It's been in the 80s so I don't want any more heat. Lol.


I live in 100% sand. My bananas grow great in my native sand. I would never go buy sand to haul sand to add sand to my sand to grow my bananas in ground in sand.
My rooting sand is a little different than native sand. First of all when I say course sand I am talking about quartz silica. More ground up rock than sand. Sandblasting sand is alwsome too.
I also use clean course sand for 1 purpose only. Rooting corms. They stay in the sand a month max. After they develop roots I plant into soil. I have tried Over 50 different mediums to root in I bet and course sand is by far best at rooting faster and easier. Another major factor to rooting in sand is that you can pull up the corm while flushing water and check roots and progress without damaging any roots.
Fill a pot with native sand then fill a pot with pool filter sand (quartz silica) and see which drains faster. No matter where you live it's the quartz. It's made to run lots of pool water through and you see how fast the water comes out of the pool jets.
The reason it drains better is my native sand has broken down organic material and silt. As all uncleaned sand has.
I don't agree with planting in ground with it if you already have sand. If your in clay maybe. I can't say since I don't have experience with clay.

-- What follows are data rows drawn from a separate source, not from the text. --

-- ==== Sys2Proof/Safety.lean ====
section
/-! DEFINITION. The terms claims use: what the spec's tables say an instruction reads, writes and can raise, the states it leaves,
and the invariant of a run. -/

namespace Sys2Proof.Machine

/-! ### The spec's tables -/

/-- The registers an instruction reads as operands, in the order it reads them, as operand words (10_state.md R28, "reads";
60_exceptions.md R125 (4)). -/
def readWords : Instr → List Word
  | .add ra rb => [ra, rb]
  | .addImmediate ra _ => [ra]
  | .logicalAnd ra rb => [ra, rb]
  | .compare ra rb => [ra, rb]
  | .compareZeroJump ra _ => [ra]
  | .convertASCIIToInteger => [regWord Config.idxIo]
  | .convertIntegerToASCII => [regWord Config.idxIo]
  | .divide ra rb => [ra, rb]
  | .greaterThanZeroJump ra _ => [ra]
  | .inputASCII => []
  | .inputInteger => []
  | .jump _ => []
  | .jumpRelative ra => [ra]
  | .lessThanZeroJump ra _ => [ra]
  | .loadAddress _ _ => []
  | .loadByte _ _ => []
  | .loadWord _ _ => []
  | .move _ rb => [rb]
  | .multiply ra rb => [ra, rb]
  | .nonZeroJump ra _ => [ra]
  | .logicalOr ra rb => [ra, rb]
  | .outputASCII => [regWord Config.idxIo]
  | .outputInteger => [regWord Config.idxIo]
  | .storeByte ra _ => [ra]
  | .storeWord ra _ => [ra]
  | .subtract ra rb => [ra, rb]
  | .endRun => []

/-- The register, other than `pc`, that an instruction's own step writes (R28, "writes"). An input instruction writes `io`
only when its hold is completed. -/
def writtenWord : Instr → Option Word
  | .add ra _ => some ra
  | .addImmediate ra _ => some ra
  | .logicalAnd ra _ => some ra
  | .compare ra _ => some ra
  | .compareZeroJump _ _ => none
  | .convertASCIIToInteger => some (regWord Config.idxIo)
  | .convertIntegerToASCII => some (regWord Config.idxIo)
  | .divide ra _ => some ra
  | .greaterThanZeroJump _ _ => none
  | .inputASCII => none
  | .inputInteger => none
  | .jump _ => none
  | .jumpRelative _ => none
  | .lessThanZeroJump _ _ => none
  | .loadAddress ra _ => some ra
  | .loadByte ra _ => some ra
  | .loadWord ra _ => some ra
  | .move ra _ => some ra
  | .multiply ra _ => some ra
  | .nonZeroJump _ _ => none
  | .logicalOr ra _ => some ra
  | .outputASCII => none
  | .outputInteger => none
  | .storeByte _ _ => none
  | .storeWord _ _ => none
  | .subtract ra _ => some ra
  | .endRun => none

/-- The address and the number of bytes an instruction stores (41_memory_access.md R93 to R95). -/
def storedRange : Instr → Option (Word × Nat)
  | .add _ _ => none
  | .addImmediate _ _ => none
  | .logicalAnd _ _ => none
  | .compare _ _ => none
  | .compareZeroJump _ _ => none
  | .convertASCIIToInteger => none
  | .convertIntegerToASCII => none
  | .divide _ _ => none
  | .greaterThanZeroJump _ _ => none
  | .inputASCII => none
  | .inputInteger => none
  | .jump _ => none
  | .jumpRelative _ => none
  | .lessThanZeroJump _ _ => none
  | .loadAddress _ _ => none
  | .loadByte _ _ => none
  | .loadWord _ _ => none
  | .move _ _ => none
  | .multiply _ _ => none
  | .nonZeroJump _ _ => none
  | .logicalOr _ _ => none
  | .outputASCII => none
  | .outputInteger => none
  | .storeByte _ addr => some (addr, 1)
  | .storeWord _ addr => some (addr, 2)
  | .subtract _ _ => none
  | .endRun => none

/-- The causes an instruction can raise after its fetch and decode, the PC advance included (60_exceptions.md R121, "raised
by"). -/
def raisedCauses : Instr → List Cause
  | .add _ _ => [.invalidRegister, .uninitialisedRegister, .arithmeticOverflow]
  | .addImmediate _ _ => [.invalidRegister, .uninitialisedRegister, .arithmeticOverflow]
  | .logicalAnd _ _ => [.invalidRegister, .uninitialisedRegister, .arithmeticOverflow]
  | .compare _ _ => [.invalidRegister, .uninitialisedRegister, .arithmeticOverflow]
  | .compareZeroJump _ _ => [.invalidRegister, .uninitialisedRegister, .arithmeticOverflow]
  | .convertASCIIToInteger => [.uninitialisedRegister, .arithmeticOverflow]
  | .convertIntegerToASCII => [.uninitialisedRegister, .arithmeticOverflow]
  | .divide _ _ => [.invalidRegister, .uninitialisedRegister, .divideByZero, .arithmeticOverflow]
  | .greaterThanZeroJump _ _ => [.invalidRegister, .uninitialisedRegister, .arithmeticOverflow]
  | .inputASCII => []
  | .inputInteger => []
  | .jump _ => [.arithmeticOverflow]
  | .jumpRelative _ => [.invalidRegister, .uninitialisedRegister, .arithmeticOverflow]
  | .lessThanZeroJump _ _ => [.invalidRegister, .uninitialisedRegister, .arithmeticOverflow]
  | .loadAddress _ _ => [.invalidRegister, .arithmeticOverflow]
  | .loadByte _ _ => [.invalidRegister, .dataOutOfBounds, .arithmeticOverflow]
  | .loadWord _ _ => [.invalidRegister, .dataOutOfBounds, .arithmeticOverflow]
  | .move _ _ => [.invalidRegister, .uninitialisedRegister, .arithmeticOverflow]
  | .multiply _ _ => [.invalidRegister, .uninitialisedRegister, .arithmeticOverflow]
  | .nonZeroJump _ _ => [.invalidRegister, .uninitialisedRegister, .arithmeticOverflow]
  | .logicalOr _ _ => [.invalidRegister, .uninitialisedRegister, .arithmeticOverflow]
  | .outputASCII => [.uninitialisedRegister, .arithmeticOverflow]
  | .outputInteger => [.uninitialisedRegister, .arithmeticOverflow]
  | .storeByte _ _ => [.invalidRegister, .uninitialisedRegister, .dataOutOfBounds, .arithmeticOverflow]
  | .storeWord _ _ => [.invalidRegister, .uninitialisedRegister, .dataOutOfBounds, .arithmeticOverflow]
  | .subtract _ _ => [.invalidRegister, .uninitialisedRegister, .arithmeticOverflow]
  | .endRun => []

/-- The control transfers (42_control_transfer.md R99 to R104). -/
def isTransfer : Instr → Bool
  | .add _ _ => false
  | .addImmediate _ _ => false
  | .logicalAnd _ _ => false
  | .compare _ _ => false
  | .compareZeroJump _ _ => true
  | .convertASCIIToInteger => false
  | .convertIntegerToASCII => false
  | .divide _ _ => false
  | .greaterThanZeroJump _ _ => true
  | .inputASCII => false
  | .inputInteger => false
  | .jump _ => true
  | .jumpRelative _ => true
  | .lessThanZeroJump _ _ => true
  | .loadAddress _ _ => false
  | .loadByte _ _ => false
  | .loadWord _ _ => false
  | .move _ _ => false
  | .multiply _ _ => false
  | .nonZeroJump _ _ => true
  | .logicalOr _ _ => false
  | .outputASCII => false
  | .outputInteger => false
  | .storeByte _ _ => false
  | .storeWord _ _ => false
  | .subtract _ _ => false
  | .endRun => false

/-- Whether a mnemonic's form uses the `A` word (30_encoding.md R65): every form but N. -/
def Mnemonic.usesA (m : Mnemonic) : Bool :=
  decide (m ∉ [Mnemonic.convertASCIIToInteger, .convertIntegerToASCII, .inputASCII, .inputInteger, .outputASCII,
    .outputInteger, .endRun])

/-- Whether a mnemonic's form uses the `B` word (R65): every form but N, T and R. -/
def Mnemonic.usesB (m : Mnemonic) : Bool := Mnemonic.usesA m && decide (m ∉ [Mnemonic.jump, .jumpRelative])

/-! ### The states an instruction leaves -/

/-- The signed value of a register. -/
def State.valueOf (s : State) (r : RegIdx) : Int := (s.x.get r).toInt

/-- An exact result that `ovf` lets pass: any under `wrap`, an i32 under `fault` (00_scope.md R10). -/
def State.fits (s : State) (v : Int) : Bool := decide (s.cfg.overflow = .wrap) || decide (intMin ≤ v ∧ v ≤ intMax)

/-- `s` after a fault of the step that began in `s` (60_exceptions.md R124). -/
def State.faultedBy (s : State) (opcode : Word) (cause : Cause) (detail : Word) : State :=
  { s with status := .faulted, fault := { cause := cause, pc := s.x.get s.cfg.idxPc, opcode := opcode, detail := detail } }

/-- `s` with the next fetch at `target` and nothing else changed. -/
def State.goTo (s : State) (target : Word) : State :=
  { s with
    x := Vector.ofFn fun r => if r = s.cfg.idxPc then target else s.x.get r
    written := Vector.ofFn fun r => decide (r = s.cfg.idxPc) || s.written.get r }

/-- The program counter's value, before the advance, of an instruction that writes `v` to register `d` (R98). -/
def State.pcBeforeAdvance (s : State) (d : RegIdx) (v : Word) : Word :=
  if d = s.cfg.idxPc then v else s.x.get s.cfg.idxPc

/-- `s` after an instruction that wrote `v` to register `d` and continued: the next fetch is 12 past the program counter,
`v + 12` if `d` is the program counter itself (R98, 42_control_transfer.md R108), and nothing else changed. -/
def State.afterWrite (s : State) (d : RegIdx) (v : Word) : State :=
  { s with
    x := Vector.ofFn fun r =>
      if r = s.cfg.idxPc then wrap32 ((s.pcBeforeAdvance d v).toInt + 12) else if r = d then v else s.x.get r
    written := Vector.ofFn fun r => decide (r = s.cfg.idxPc) || decide (r = d) || s.written.get r }

/-- The advance after writing `v` to `d` does not overflow (R98). -/
def State.advanceFits (s : State) (d : RegIdx) (v : Word) : Bool := s.fits ((s.pcBeforeAdvance d v).toInt + 12)

/-- `s` after an instruction that continued and wrote no register. -/
def State.afterNone (s : State) : State := s.goTo (wrap32 (s.valueOf s.cfg.idxPc + 12))

/-- The advance of an instruction that writes no register does not overflow (R98). -/
def State.plainAdvanceFits (s : State) : Bool := s.fits (s.valueOf s.cfg.idxPc + 12)

/-- The transfer arithmetic for a target does not overflow: `target - 12`, and the advance back (R99). -/
def State.transferFits (s : State) (target : Word) : Bool := s.fits (target.toInt - 12)

/-- The faults of an instruction's register operands, in the order of 60_exceptions.md R125 (3) and (4): an invalid `A`
word, then an invalid `B` word, then the first unreadable register that the instruction reads (10_state.md R29, R30). -/
def OperandFaults (i : Instr) (s : State) : Prop :=
  (∀ w, i.regA = some w → validRegWord w = false →
    exec i s = .next (s.faultedBy (s.cfg.opcodes.opcode i.mnemonic) .invalidRegister w)) ∧
  (∀ w, i.regA.all validRegWord = true → i.regB = some w → validRegWord w = false →
    exec i s = .next (s.faultedBy (s.cfg.opcodes.opcode i.mnemonic) .invalidRegister w)) ∧
  (∀ before after r, i.wellFormed = true → readWords i = before ++ regWord r :: after →
    (∀ q, regWord q ∈ before → s.readable q = true) → s.readable r = false →
    exec i s = .next (s.faultedBy (s.cfg.opcodes.opcode i.mnemonic) .uninitialisedRegister (regWord r)))

/-- The rule of a conditional jump that is taken when its register's signed value satisfies `taken` (42_control_transfer.md R101
to R104): the operand faults; taken, the overflow of `target - 12` or the next fetch at the target; not taken, the plain
advance. -/
def ConditionalJumpRule (jump : Word → Word → Instr) (taken : Int → Prop) : Prop :=
  ∀ s : State,
    (∀ ra target, OperandFaults (jump ra target) s) ∧
    (∀ ia target, s.readable ia = true → taken (s.valueOf ia) → s.transferFits target = false →
      exec (jump (regWord ia) target) s =
        .next (s.faultedBy (s.cfg.opcodes.opcode (jump (regWord ia) target).mnemonic) .arithmeticOverflow 0)) ∧
    (∀ ia target, s.readable ia = true → taken (s.valueOf ia) → s.transferFits target = true →
      exec (jump (regWord ia) target) s = .next (s.goTo target)) ∧
    (∀ ia target, s.readable ia = true → ¬ taken (s.valueOf ia) → s.plainAdvanceFits = true →
      exec (jump (regWord ia) target) s = .next s.afterNone)

/-- The rule of an ordinary instruction that writes `v` to `pc` (42_control_transfer.md R98; 60_exceptions.md R125 (5)): the next
fetch is at `v + 12` and nothing else changes, or that sum overflows and the advance faults. -/
def PcWriteRule (i : Instr) (s : State) (v : Word) : Prop :=
  (s.fits (v.toInt + 12) = true → exec i s = .next (s.goTo (wrap32 (v.toInt + 12)))) ∧
  (s.fits (v.toInt + 12) = false →
    exec i s = .next (s.faultedBy (s.cfg.opcodes.opcode i.mnemonic) .arithmeticOverflow 0))

/-! ### The invariant of a run -/

/-- The memory list is canonical and names only bytes of the array (20_memory.md R45). -/
abbrev State.memoryLegal (s : State) : Prop := s.mem.wf = true ∧ ∀ c ∈ s.mem, c.1 < s.cfg.memSize

/-- A request is pending only in a run, and then its record lies in memory (R34, R111); no claim is made of EMPTY and LOAD_ERROR,
whose other fields are unspecified (R41). -/
abbrev State.pendingLegal (s : State) : Prop :=
  (s.status = .loaded ∨ s.status = .halted ∨ s.status = .faulted → s.pending = none) ∧
  (s.status = .running → s.pending ≠ none → s.inBounds s.pc Config.recordBytes = true)

/-- The written bits: `pc` is written throughout a run, and under `REG_RESET = zero` every bit is set once an image is loaded
(10_state.md R30, R41). -/
abbrev State.writtenLegal (s : State) : Prop :=
  (s.status = .running → s.written.get s.cfg.idxPc = true) ∧
  (s.cfg.regReset = .zero → s.status ≠ .empty → s.status ≠ .loadError → ∀ r, s.written.get r = true)

/-- The fault record: all zero until a fault or a load error writes it, the faulting address still in `pc` when FAULTED (R35;
60_exceptions.md R121, R124, R126). -/
abbrev State.faultLegal (s : State) : Prop :=
  (s.status = .loaded ∨ s.status = .running ∨ s.status = .halted → s.fault = FaultRecord.zero) ∧
  (s.status = .faulted → s.fault.pc = s.pc ∧ s.fault.cause ≠ .none ∧ s.fault.cause ≠ .loadError) ∧
  (s.status = .loadError → s.fault.cause = .loadError ∧ s.fault.pc = 0 ∧ s.fault.opcode = 0)

/-- The invariant of the core: legal parameters, memory, request, written bits and fault record. -/
abbrev State.Inv (s : State) : Prop :=
  s.cfg.wf = true ∧ s.memoryLegal ∧ s.pendingLegal ∧ s.writtenLegal ∧ s.faultLegal

end Sys2Proof.Machine
end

In a pot I never use sand. Anything I pot will be transplanted into the ground later. If you add sand when you remove from the pot to pot up to a larger size or plant into the ground half of the rootball will fall down onto your feet since the sand is loose and will not hold together outside of the pot. It can really set a plant back.
I always use perlite. I mix peat moss and 30-40% perlite in my potting mixes. Perlite is popped volcanic rock and has tiny holes and cracks that hold water for roots to access. Perlite is also super light making moving pots around easier. If you grow bananas in pots you really need to try perlite. Bananas love it.
Anyway guess im on both sides of the sand wall.